Dataset entries:
--------------------
-- ==== Sys2Proof/Machine/BitEncoder.lean ====
section
/-! DEFINITION. BitEncoder and the buffer access commands: ENCODE, WRITE, READ, RDCSR (41_bit_encoder_and_buffer.md). An
index out of range is an illegal word, which the decoder refuses; the meanings raise ERR_ILLEGAL on it too, first of all
(R229, 20_memory.md R63; DEDUCED; log 7; safe). -/

namespace Sys2Proof.Machine

/-- ENCODE color (R133). -/
def execEncode (color : Color) (s : State) : Result :=
  inHostMode s (whileOwned s (.next ({ s with sb := encodeColor color }.answerOk)))

/-- WRITE idx, bit (R134). -/
def execWrite (idx : BitVec 5) (bit : Bool) (s : State) : Result :=
  if 24 ≤ idx.toNat then raise .illegal s
  else inHostMode s (whileOwned s (storeEntry idx.toNat (code bit) s.answerOk))

/-- READ idx (R135), allowed in every state. -/
def execRead (idx : BitVec 5) (s : State) : Result :=
  match readEntry s.sb idx.toNat with
  | some w => .next (s.answer .ok (w.setWidth 32))
  | none => raise .illegal s

/-- RDCSR n (R136), allowed in every state. -/
def execRdcsr (n : BitVec 3) (s : State) : Result :=
  match csr s n.toNat with
  | some v => .next (s.answer .ok v)
  | none => raise .illegal s

end Sys2Proof.Machine
end

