-- ==== Sys2Proof/Machine/Agents.lean ====
section
/-! DEFINITION. The agents' steps (00_scope.md R6), reset (70_reset_and_hazards.md R260), and whose turn it is. An agent whose
turn comes while none of its steps is enabled does nothing (DESIGN CHOICE; log 4; safe). -/

namespace Sys2Proof.Machine

/-- A command word is presented (R13, R108): its instruction runs; an illegal word raises ERR_ILLEGAL (R223). -/
def presentWord (w : Word) (s : State) : Result :=
  match decode (.cmd32 w) with
  | .ok i => exec i s
  | .error _ => raise .illegal s

/-- HOST's step (R170, R195, R13): complete the held command once its condition is true, or present the next command when
none is held. HOST with no command left has no step (log 2). -/
def hostStep (s : State) : Result :=
  match s.hold with
  | .hStop => if s.pstate = .done then .next (completeStop s) else .next s
  | .hWait => if s.waiting then .next s else .next (completeWait s)
  | .none =>
    match s.cmds with
    | [] => .next s
    | w :: rest => presentWord w { s with cmds := rest }

/-- PLAYER executes a duty word: its instruction, or for a word with no row the same tick (R92; DEDUCED; log 9; safe). -/
def playDuty (w : Duty) (s : State) : Result :=
  match decode (.duty16 w) with
  | .ok i => exec i s
  | .error _ => playSymbol w s

/-- PLAYER's step PLAYER_TICK (R175 to R177), enabled exactly when PSTATE = PLAYING. An entry number above 24 stops the
machine (log 6; safe). -/
def playerStep (s : State) : Result :=
  if s.pstate = .playing then
    if s.indly then .next (delayTick s)
    else
      match fetchDuty s with
      | some w => playDuty w s
      | none => .fault (.noSuchEntry s.idx.toNat)
  else .next s

/-- TIMER's step TIMER_EXPIRE (R196), enabled exactly when WAITING = 1; its effect is WAITING <- 0. -/
def timerStep (s : State) : State := { s with waiting := false }

/-- ANIMATOR's steps A_START, A_WAIT, A_STOP, A_MUTATE (R199 to R202), enabled only when RUN = 1. They answer nothing. -/
def animatorStep (s : State) : Result :=
  if s.run then
    match s.aphase with
    | .aStart => .next { beginPlayback s.arpt s with waiting := true, aphase := .aWait }
    | .aWait => if s.waiting then .next s else .next { s with aphase := .aStop }
    | .aStop => if s.pstate = .done then .next { releasePlayback s with aphase := .aMutate } else .next s
    | .aMutate => sweep { s with aphase := .aStart }
  else .next s

/-- The agent has an enabled step: HOST to complete the held command or to present its next word (R170, R195, R13), PLAYER
while PSTATE = PLAYING (R175), TIMER while WAITING = 1 (R196), ANIMATOR in RUN mode under its phase's condition (R199 to
R202). Reset may come at any time (R260). -/
def enabled (t : Turn) (s : State) : Bool :=
  match t with
  | .host =>
    match s.hold with
    | .hStop => decide (s.pstate = .done)
    | .hWait => !s.waiting
    | .none => !s.cmds.isEmpty
  | .player => decide (s.pstate = .playing)
  | .timer => s.waiting
  | .animator =>
    s.run &&
      match s.aphase with
      | .aStart | .aMutate => true
      | .aWait => !s.waiting
      | .aStop => decide (s.pstate = .done)
  | .reset => true

/-- The agent whose step lifts a hold: PLAYER that of STOP (R170), TIMER that of WAIT (R195). -/
def lifter : Hold → Option Turn
  | .none => none
  | .hStop => some .player
  | .hWait => some .timer

/-- Reset (R260): every element takes its value of R43, whatever the state before. The commands HOST has yet to present and
the decided turns lie outside the block and stay (DESIGN CHOICE; log 14; safe). -/
def resetStep (s : State) : State := { State.reset with cmds := s.cmds, sched := s.sched, turns := s.turns }

/-- The next turn and the state without it: the first decided turn, or a free one (log 1). -/
def takeTurn (s : State) : Turn × State :=
  match s.sched with
  | t :: rest => (t, { s with sched := rest })
  | [] => (Config.freeTurn s.turns, { s with turns := s.turns + 1 })

/-- The step of one turn. -/
def runTurn (t : Turn) (s : State) : Result :=
  match t with
  | .host => hostStep s
  | .player => playerStep s
  | .timer => .next (timerStep s)
  | .animator => animatorStep s
  | .reset => .next (resetStep s)

/-- HOST presents `w` in the next step. -/
def placeCommand (w : Word) (s : State) : State :=
  { s with sched := .host :: s.sched, cmds := w :: s.cmds, hold := .none }

/-- PLAYER plays `w` in the next step: a playback is in a symbol, and `w` stands where its fetch looks, in the entry at the
first tick of a symbol and in the latch afterwards; a cursor at an entry that does not exist goes to entry 0 (log 17). -/
def placeDuty (w : Duty) (s : State) : State :=
  let t := { s with sched := .player :: s.sched, pstate := .playing, indly := false }
  if s.tick = 0 then
    match writeEntry s.sb s.idx.toNat w with
    | some b => { t with sb := b }
    | none => { t with idx := 0, sb := s.sb.set 0 w }
  else { t with cur := w }

/-- The coded instruction placed where the next step fetches it. -/
def placeCode (c : Code) (s : State) : State :=
  match c with
  | .cmd32 w => placeCommand w s
  | .duty16 w => placeDuty w s

end Sys2Proof.Machine
end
--------------------
**Aim of the task:**
Please copy all of the data above exactly.

**Your solution:**
-- ==== Sys2Proof/Machine/BitEncoder.lean ====
section
/-! DEFINITION. BitEncoder and the buffer access commands: ENCODE, WRITE, READ, RDCSR (41_bit_encoder_and_buffer.md). An
index out of range is an illegal word, which the decoder refuses; the meanings raise ERR_ILLEGAL on it too, first of all
(R229, 20_memory.md R63; DEDUCED; log 7; safe). -/

namespace Sys2Proof.Machine

/-- ENCODE color (R133). -/
def execEncode (color : Color) (s : State) : Result :=
  inHostMode s (whileOwned s (.next ({ s with sb := encodeColor color }.answerOk)))

/-- WRITE idx, bit (R134). -/
def execWrite (idx : BitVec 5) (bit : Bool) (s : State) : Result :=
  if 24 ≤ idx.toNat then raise .illegal s
  else inHostMode s (whileOwned s (storeEntry idx.toNat (code bit) s.answerOk))

/-- READ idx (R135), allowed in every state. -/
def execRead (idx : BitVec 5) (s : State) : Result :=
  match readEntry s.sb idx.toNat with
  | some w => .next (s.answer .ok (w.setWidth 32))
  | none => raise .illegal s

/-- RDCSR n (R136), allowed in every state. -/
def execRdcsr (n : BitVec 3) (s : State) : Result :=
  match csr s n.toNat with
  | some v => .next (s.answer .ok v)
  | none => raise .illegal s

end Sys2Proof.Machine
end

-- ==== Sys2Proof/Machine/Agents.lean ====
section
/-! DEFINITION. The agents' steps (00_scope.md R6), reset (70_reset_and_hazards.md R260), and whose turn it is. An agent whose
turn comes while none of its steps is enabled does nothing (DESIGN CHOICE; log 4; safe). -/

namespace Sys2Proof.Machine

/-- A command word is presented (R13, R108): its instruction runs; an illegal word raises ERR_ILLEGAL (R223). -/
def presentWord (w : Word) (s : State) : Result :=
  match decode (.cmd32 w) with
  | .ok i => exec i s
  | .error _ => raise .illegal s

/-- HOST's step (R170, R195, R13): complete the held command once its condition is true, or present the next command when
none is held. HOST with no command left has no step (log 2). -/
def hostStep (s : State) : Result :=
  match s.hold with
  | .hStop => if s.pstate = .done then .next (completeStop s) else .next s
  | .hWait => if s.waiting then .next s else .next (completeWait s)
  | .none =>
    match s.cmds with
    | [] => .next s
    | w :: rest => presentWord w { s with cmds := rest }

/-- PLAYER executes a duty word: its instruction, or for a word with no row the same tick (R92; DEDUCED; log 9; safe). -/
def playDuty (w : Duty) (s : State) : Result :=
  match decode (.duty16 w) with
  | .ok i => exec i s
  | .error _ => playSymbol w s

/-- PLAYER's step PLAYER_TICK (R175 to R177), enabled exactly when PSTATE = PLAYING. An entry number above 24 stops the
machine (log 6; safe). -/
def playerStep (s : State) : Result :=
  if s.pstate = .playing then
    if s.indly then .next (delayTick s)
    else
      match fetchDuty s with
      | some w => playDuty w s
      | none => .fault (.noSuchEntry s.idx.toNat)
  else .next s

/-- TIMER's step TIMER_EXPIRE (R196), enabled exactly when WAITING = 1; its effect is WAITING <- 0. -/
def timerStep (s : State) : State := { s with waiting := false }

/-- ANIMATOR's steps A_START, A_WAIT, A_STOP, A_MUTATE (R199 to R202), enabled only when RUN = 1. They answer nothing. -/
def animatorStep (s : State) : Result :=
  if s.run then
    match s.aphase with
    | .aStart => .next { beginPlayback s.arpt s with waiting := true, aphase := .aWait }
    | .aWait => if s.waiting then .next s else .next { s with aphase := .aStop }
    | .aStop => if s.pstate = .done then .next { releasePlayback s with aphase := .aMutate } else .next s
    | .aMutate => sweep { s with aphase := .aStart }
  else .next s

/-- The agent has an enabled step: HOST to complete the held command or to present its next word (R170, R195, R13), PLAYER
while PSTATE = PLAYING (R175), TIMER while WAITING = 1 (R196), ANIMATOR in RUN mode under its phase's condition (R199 to
R202). Reset may come at any time (R260). -/
def enabled (t : Turn) (s : State) : Bool :=
  match t with
  | .host =>
    match s.hold with
    | .hStop => decide (s.pstate = .done)
    | .hWait => !s.waiting
    | .none => !s.cmds.isEmpty
  | .player => decide (s.pstate = .playing)
  | .timer => s.waiting
  | .animator =>
    s.run &&
      match s.aphase with
      | .aStart | .aMutate => true
      | .aWait => !s.waiting
      | .aStop => decide (s.pstate = .done)
  | .reset => true

/-- The agent whose step lifts a hold: PLAYER that of STOP (R170), TIMER that of WAIT (R195). -/
def lifter : Hold → Option Turn
  | .none => none
  | .hStop => some .player
  | .hWait => some .timer

/-- Reset (R260): every element takes its value of R43, whatever the state before. The commands HOST has yet to present and
the decided turns lie outside the block and stay (DESIGN CHOICE; log 14; safe). -/
def resetStep (s : State) : State := { State.reset with cmds := s.cmds, sched := s.sched, turns := s.turns }

/-- The next turn and the state without it: the first decided turn, or a free one (log 1). -/
def takeTurn (s : State) : Turn × State :=
  match s.sched with
  | t :: rest => (t, { s with sched := rest })
  | [] => (Config.freeTurn s.turns, { s with turns := s.turns + 1 })

/-- The step of one turn. -/
def runTurn (t : Turn) (s : State) : Result :=
  match t with
  | .host => hostStep s
  | .player => playerStep s
  | .timer => .next (timerStep s)
  | .animator => animatorStep s
  | .reset => .next (resetStep s)

/-- HOST presents `w` in the next step. -/
def placeCommand (w : Word) (s : State) : State :=
  { s with sched := .host :: s.sched, cmds := w :: s.cmds, hold := .none }

/-- PLAYER plays `w` in the next step: a playback is in a symbol, and `w` stands where its fetch looks, in the entry at the
first tick of a symbol and in the latch afterwards; a cursor at an entry that does not exist goes to entry 0 (log 17). -/
def placeDuty (w : Duty) (s : State) : State :=
  let t := { s with sched := .player :: s.sched, pstate := .playing, indly := false }
  if s.tick = 0 then
    match writeEntry s.sb s.idx.toNat w with
    | some b => { t with sb := b }
    | none => { t with idx := 0, sb := s.sb.set 0 w }
  else { t with cur := w }

/-- The coded instruction placed where the next step fetches it. -/
def placeCode (c : Code) (s : State) : State :=
  match c with
  | .cmd32 w => placeCommand w s
  | .duty16 w => placeDuty w s

end Sys2Proof.Machine
end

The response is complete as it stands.